---- RECORDS SUPPLIED

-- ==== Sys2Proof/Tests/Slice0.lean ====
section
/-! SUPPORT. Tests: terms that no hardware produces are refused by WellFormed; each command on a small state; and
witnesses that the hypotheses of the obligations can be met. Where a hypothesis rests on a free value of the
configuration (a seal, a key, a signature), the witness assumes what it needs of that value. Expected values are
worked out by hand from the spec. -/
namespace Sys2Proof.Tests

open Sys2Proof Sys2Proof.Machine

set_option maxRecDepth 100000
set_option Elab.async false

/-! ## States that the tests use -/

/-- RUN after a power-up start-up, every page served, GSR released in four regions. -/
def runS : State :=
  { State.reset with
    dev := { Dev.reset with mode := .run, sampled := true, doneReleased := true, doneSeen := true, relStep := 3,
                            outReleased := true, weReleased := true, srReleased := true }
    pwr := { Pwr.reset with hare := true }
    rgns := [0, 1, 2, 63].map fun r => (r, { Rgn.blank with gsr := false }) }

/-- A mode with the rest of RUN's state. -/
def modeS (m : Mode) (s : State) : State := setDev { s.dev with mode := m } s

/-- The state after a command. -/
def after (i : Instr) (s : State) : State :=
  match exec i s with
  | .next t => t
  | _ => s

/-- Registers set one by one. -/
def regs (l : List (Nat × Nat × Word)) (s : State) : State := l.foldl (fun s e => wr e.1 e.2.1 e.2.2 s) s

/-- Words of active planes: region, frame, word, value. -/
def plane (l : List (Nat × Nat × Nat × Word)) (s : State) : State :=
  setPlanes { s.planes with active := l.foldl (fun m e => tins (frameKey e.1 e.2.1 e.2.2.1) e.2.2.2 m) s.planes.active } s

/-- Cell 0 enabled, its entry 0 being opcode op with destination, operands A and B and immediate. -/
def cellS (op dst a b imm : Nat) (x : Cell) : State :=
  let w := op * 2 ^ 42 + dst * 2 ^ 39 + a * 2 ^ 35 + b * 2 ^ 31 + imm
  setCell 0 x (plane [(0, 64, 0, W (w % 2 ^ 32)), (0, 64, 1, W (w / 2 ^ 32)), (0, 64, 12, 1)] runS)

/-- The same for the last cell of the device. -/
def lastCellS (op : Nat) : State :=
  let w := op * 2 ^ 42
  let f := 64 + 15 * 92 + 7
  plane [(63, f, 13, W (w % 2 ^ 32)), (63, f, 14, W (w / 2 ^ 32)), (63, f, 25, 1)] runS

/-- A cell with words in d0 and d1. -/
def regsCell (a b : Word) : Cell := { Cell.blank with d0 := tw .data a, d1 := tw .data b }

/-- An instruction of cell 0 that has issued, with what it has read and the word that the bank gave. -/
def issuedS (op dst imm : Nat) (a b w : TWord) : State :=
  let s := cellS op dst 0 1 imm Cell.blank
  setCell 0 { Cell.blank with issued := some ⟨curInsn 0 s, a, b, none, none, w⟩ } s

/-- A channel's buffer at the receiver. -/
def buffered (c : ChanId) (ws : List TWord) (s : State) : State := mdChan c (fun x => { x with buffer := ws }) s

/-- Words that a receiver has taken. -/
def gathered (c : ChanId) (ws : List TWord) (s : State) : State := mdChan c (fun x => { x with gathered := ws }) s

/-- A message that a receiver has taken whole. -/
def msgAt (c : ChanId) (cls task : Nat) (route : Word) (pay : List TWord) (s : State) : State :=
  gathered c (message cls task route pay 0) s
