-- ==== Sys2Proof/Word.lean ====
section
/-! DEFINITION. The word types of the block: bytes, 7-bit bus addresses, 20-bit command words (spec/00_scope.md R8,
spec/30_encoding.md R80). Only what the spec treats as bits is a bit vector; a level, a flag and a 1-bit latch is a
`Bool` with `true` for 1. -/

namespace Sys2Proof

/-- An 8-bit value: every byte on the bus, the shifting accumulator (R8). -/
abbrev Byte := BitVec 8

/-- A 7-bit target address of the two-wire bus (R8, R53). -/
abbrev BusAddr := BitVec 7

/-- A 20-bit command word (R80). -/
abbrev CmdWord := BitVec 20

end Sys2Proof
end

--------

**REQUIRED WORK:** If a line above holds the string "mode", copy it out.

**TASK OUTPUT:**
    dev := { Dev.reset with mode := .run, sampled := true, doneReleased := true, doneSeen := true, relStep := 3,
/-- A mode with the rest of RUN's state. -/
def modeS (m : Mode) (s : State) : State := setDev { s.dev with mode := m } s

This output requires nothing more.